-- SUPPLIED RECORDS follows --
-- ==== Sys2Proof/Laws/State.lean ====
section
/-!
SUPPORT. One lemma for each field that an update leaves as it was, and what an accessor reads after each update.
-/

namespace Sys2Proof.Machine

/-! ### flashErase -/

@[simp] theorem flashErase_pending (a n : Nat) (s : State) : (flashErase a n s).pending = s.pending := rfl
@[simp] theorem flashErase_out (a n : Nat) (s : State) : (flashErase a n s).out = s.out := rfl
@[simp] theorem flashErase_free (a n : Nat) (s : State) : (flashErase a n s).free = s.free := rfl
@[simp] theorem flashErase_objs (a n : Nat) (s : State) : (flashErase a n s).objs = s.objs := rfl
@[simp] theorem flashErase_latches (a n : Nat) (s : State) : (flashErase a n s).latches = s.latches := rfl
@[simp] theorem flashErase_clk (a n : Nat) (s : State) : (flashErase a n s).clk = s.clk := rfl
@[simp] theorem flashErase_pw (a n : Nat) (s : State) : (flashErase a n s).pw = s.pw := rfl
@[simp] theorem flashErase_fw (a n : Nat) (s : State) : (flashErase a n s).fw = s.fw := rfl
@[simp] theorem flashErase_fab (a n : Nat) (s : State) : (flashErase a n s).fab = s.fab := rfl
@[simp] theorem flashErase_tl (a n : Nat) (s : State) : (flashErase a n s).tl = s.tl := rfl
@[simp] theorem flashErase_ci (a n : Nat) (s : State) : (flashErase a n s).ci = s.ci := rfl
@[simp] theorem flashErase_pt (a n : Nat) (s : State) : (flashErase a n s).pt = s.pt := rfl
@[simp] theorem flashErase_sy (a n : Nat) (s : State) : (flashErase a n s).sy = s.sy := rfl
@[simp] theorem flashErase_st (a n : Nat) (s : State) : (flashErase a n s).st = s.st := rfl
@[simp] theorem flashErase_io (a n : Nat) (s : State) : (flashErase a n s).io = s.io := rfl
@[simp] theorem flashErase_alm (a n : Nat) (s : State) : (flashErase a n s).alm = s.alm := rfl
@[simp] theorem flashErase_now (a n : Nat) (s : State) : (flashErase a n s).now = s.now := rfl

/-! ### setDefect -/

@[simp] theorem setDefect_pending (e : Nat) (w : Nat × Nat) (s : State) : (setDefect e w s).pending = s.pending := rfl
@[simp] theorem setDefect_out (e : Nat) (w : Nat × Nat) (s : State) : (setDefect e w s).out = s.out := rfl
@[simp] theorem setDefect_free (e : Nat) (w : Nat × Nat) (s : State) : (setDefect e w s).free = s.free := rfl
@[simp] theorem setDefect_objs (e : Nat) (w : Nat × Nat) (s : State) : (setDefect e w s).objs = s.objs := rfl
@[simp] theorem setDefect_latches (e : Nat) (w : Nat × Nat) (s : State) : (setDefect e w s).latches = s.latches := rfl
@[simp] theorem setDefect_flash (e : Nat) (w : Nat × Nat) (s : State) : (setDefect e w s).flash = s.flash := rfl
@[simp] theorem setDefect_clk (e : Nat) (w : Nat × Nat) (s : State) : (setDefect e w s).clk = s.clk := rfl
@[simp] theorem setDefect_pw (e : Nat) (w : Nat × Nat) (s : State) : (setDefect e w s).pw = s.pw := rfl
@[simp] theorem setDefect_fw (e : Nat) (w : Nat × Nat) (s : State) : (setDefect e w s).fw = s.fw := rfl
@[simp] theorem setDefect_tl (e : Nat) (w : Nat × Nat) (s : State) : (setDefect e w s).tl = s.tl := rfl
@[simp] theorem setDefect_ci (e : Nat) (w : Nat × Nat) (s : State) : (setDefect e w s).ci = s.ci := rfl
@[simp] theorem setDefect_pt (e : Nat) (w : Nat × Nat) (s : State) : (setDefect e w s).pt = s.pt := rfl
@[simp] theorem setDefect_sy (e : Nat) (w : Nat × Nat) (s : State) : (setDefect e w s).sy = s.sy := rfl
@[simp] theorem setDefect_st (e : Nat) (w : Nat × Nat) (s : State) : (setDefect e w s).st = s.st := rfl
@[simp] theorem setDefect_io (e : Nat) (w : Nat × Nat) (s : State) : (setDefect e w s).io = s.io := rfl
@[simp] theorem setDefect_alm (e : Nat) (w : Nat × Nat) (s : State) : (setDefect e w s).alm = s.alm := rfl
@[simp] theorem setDefect_fab_board (e : Nat) (w : Nat × Nat) (s : State) : (setDefect e w s).fab.board = s.fab.board := rfl
@[simp] theorem setDefect_fab_repairs (e : Nat) (w : Nat × Nat) (s : State) : (setDefect e w s).fab.repairs = s.fab.repairs := rfl
@[simp] theorem setDefect_fab_links (e : Nat) (w : Nat × Nat) (s : State) : (setDefect e w s).fab.links = s.fab.links := rfl
@[simp] theorem setDefect_fab_load (e : Nat) (w : Nat × Nat) (s : State) : (setDefect e w s).fab.load = s.fab.load := rfl
@[simp] theorem setDefect_fab_evac (e : Nat) (w : Nat × Nat) (s : State) : (setDefect e w s).fab.evac = s.fab.evac := rfl
@[simp] theorem setDefect_fab_siteOf (e : Nat) (w : Nat × Nat) (s : State) : (setDefect e w s).fab.siteOf = s.fab.siteOf := rfl
@[simp] theorem setDefect_fab_motionFailed (e : Nat) (w : Nat × Nat) (s : State) : (setDefect e w s).fab.motionFailed = s.fab.motionFailed := rfl
@[simp] theorem setDefect_fab_resetWaits (e : Nat) (w : Nat × Nat) (s : State) : (setDefect e w s).fab.resetWaits = s.fab.resetWaits := rfl
@[simp] theorem setDefect_fab_unlisted (e : Nat) (w : Nat × Nat) (s : State) : (setDefect e w s).fab.unlisted = s.fab.unlisted := rfl
@[simp] theorem setDefect_fab_stepMap (e : Nat) (w : Nat × Nat) (s : State) : (setDefect e w s).fab.stepMap = s.fab.stepMap := rfl
@[simp] theorem setDefect_fab_faultWaits (e : Nat) (w : Nat × Nat) (s : State) : (setDefect e w s).fab.faultWaits = s.fab.faultWaits := rfl
@[simp] theorem setDefect_now (e : Nat) (w : Nat × Nat) (s : State) : (setDefect e w s).now = s.now := rfl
-- SUPPLIED RECORDS concluded --
▸ WORK TASK: All that should be written out is the stretch of lines above between the one holding "n s).io = s.io := rfl" and the one holding "w s).objs = s.objs := rfl", inclusive, exactly as given.

▸ YOUR SOLUTION:
@[simp] theorem flashErase_io (a n : Nat) (s : State) : (flashErase a n s).io = s.io := rfl
@[simp] theorem flashErase_alm (a n : Nat) (s : State) : (flashErase a n s).alm = s.alm := rfl
@[simp] theorem flashErase_now (a n : Nat) (s : State) : (flashErase a n s).now = s.now := rfl

/-! ### setDefect -/

@[simp] theorem setDefect_pending (e : Nat) (w : Nat × Nat) (s : State) : (setDefect e w s).pending = s.pending := rfl
@[simp] theorem setDefect_out (e : Nat) (w : Nat × Nat) (s : State) : (setDefect e w s).out = s.out := rfl
@[simp] theorem setDefect_free (e : Nat) (w : Nat × Nat) (s : State) : (setDefect e w s).free = s.free := rfl
@[simp] theorem setDefect_objs (e : Nat) (w : Nat × Nat) (s : State) : (setDefect e w s).objs = s.objs := rfl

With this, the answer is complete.